The reason we used different analyzers for tags and availability is because they are more like keywords on which we do not want to run any tokenization or stemming.

Let's run a few queries now, you can run them via the marvel plugin or via Ruby.

####Get phones with the brand sony -

GET /phones/_search
{
  "query": {
    "term": {
      "brand": "sony"
    }
  }
}

Ruby code for the query above would be -

client = Elasticsearch::Client.new
client.search(index: 'phones', body:{ query:{term:{brand:"samsung"}} })

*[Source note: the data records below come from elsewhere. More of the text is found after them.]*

-- ==== Sys2Proof/Machine/IndexMemory.lean ====
section
/-! DEFINITION. The Index register and memory transfers (spec 43_index_memory.md). -/

namespace Sys2Proof.Machine

/-- ANNN (R160). -/
def execLoadIndex (nnn : Addr12) (s : State) : Host.Outcome State Fault Refusal :=
  .next (s.setIndex (zextAddr nnn))

/-- FX1E (R161): both operands are read before either write (spec 40_fetch_decode.md R106). -/
def execAddIndex (x : Reg) (s : State) : Host.Outcome State Fault Refusal :=
  let s' := s.setIndex (s.index + (s.reg x).setWidth 16)
  .next (if s.cfg.indexAddCarry then s'.setReg VF (indexCarryFlag s.index (s.reg x)) else s')

/-- FX29 (R162). -/
def execGlyphAddr (x : Reg) (s : State) : Host.Outcome State Fault Refusal :=
  .next (s.setIndex (glyphAddress s.cfg (s.reg x)))

/-- FX33 (R163). -/
def execStoreDecimal (x : Reg) (s : State) : Host.Outcome State Fault Refusal :=
  .next (s.orRaise .outOfBounds (storeBytes s.mem s.index.toNat (decimalDigits (s.reg x))) s.setMem)

/-- FX55 (R164). -/
def execStoreRegs (x : Reg) (s : State) : Host.Outcome State Fault Refusal :=
  .next (s.orRaise .outOfBounds (storeBytes s.mem s.index.toNat (regRange s x)) fun m =>
    (s.setMem m).setIndex (indexAfterTransfer s x))

/-- FX65 (R165). -/
def execLoadRegs (x : Reg) (s : State) : Host.Outcome State Fault Refusal :=
  .next (s.orRaise .outOfBounds (loadBytes s.mem s.index.toNat (x.val + 1)) fun bs =>
    (s.setRegs (regsWith s.v 0 bs)).setIndex (indexAfterTransfer s x))

end Sys2Proof.Machine
end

####Get phones with the brand samsung and which have the tag 'Android 4.4.2' -

GET /phones/_search
{
  "query": {
    "bool": {
      "must": [
        {
          "match": {
            "brand": "samsung"
          }
        },
        {
          "match": {
            "tags": "Android 4.4.2"
          }
        }
      ]
    }
  }
}

Ruby code -

query = {
  bool: {
    must: [
      { match: { brand: "samsung" } },
      { match: { tags: "Android 4.4.2" } }
    ]
  }
}
client.search(index: 'phones', body:{ query: query })

####A "filtered" search -

GET /phones/_search
{
  "query": {
    "filtered": {
      "filter": {
        "bool": {
          "must": [
            {
              "term": {
                "availability": "in stock"
              }
            },
            {
              "term": {
                "brand": "sony"
              }
            }
          ]
        }
      }
    }
  }
}

In most common cases, users will just type in a phrase and we need it to match across fields, in this case we use the

####Multi-field search -

GET /phones/_search
{
  "query": {
    "multi_match": {
      "query": "samsung galaxy s5",
      "type":  "cross_fields",
      "fields": ["brand", "model", "tags"],
      "minimum_should_match": "70%"
    }
  }
}

####Using a filter on a multi-field search -

GET /phones/_search
{
  "query": {
    "filtered": {
      "query": {
        "multi_match": {
          "query": "samsung galaxy",
          "type":  "cross_fields",
          "fields": ["brand", "model", "tags"],
          "minimum_should_match": "80%"
        }
      },
      "filter": {
        "term": {
          "availability": "in stock"
        }
      }
    }
  }
}

Hope these sample queries will provide an eazy way to get started with Elasticsearch. Happy searching!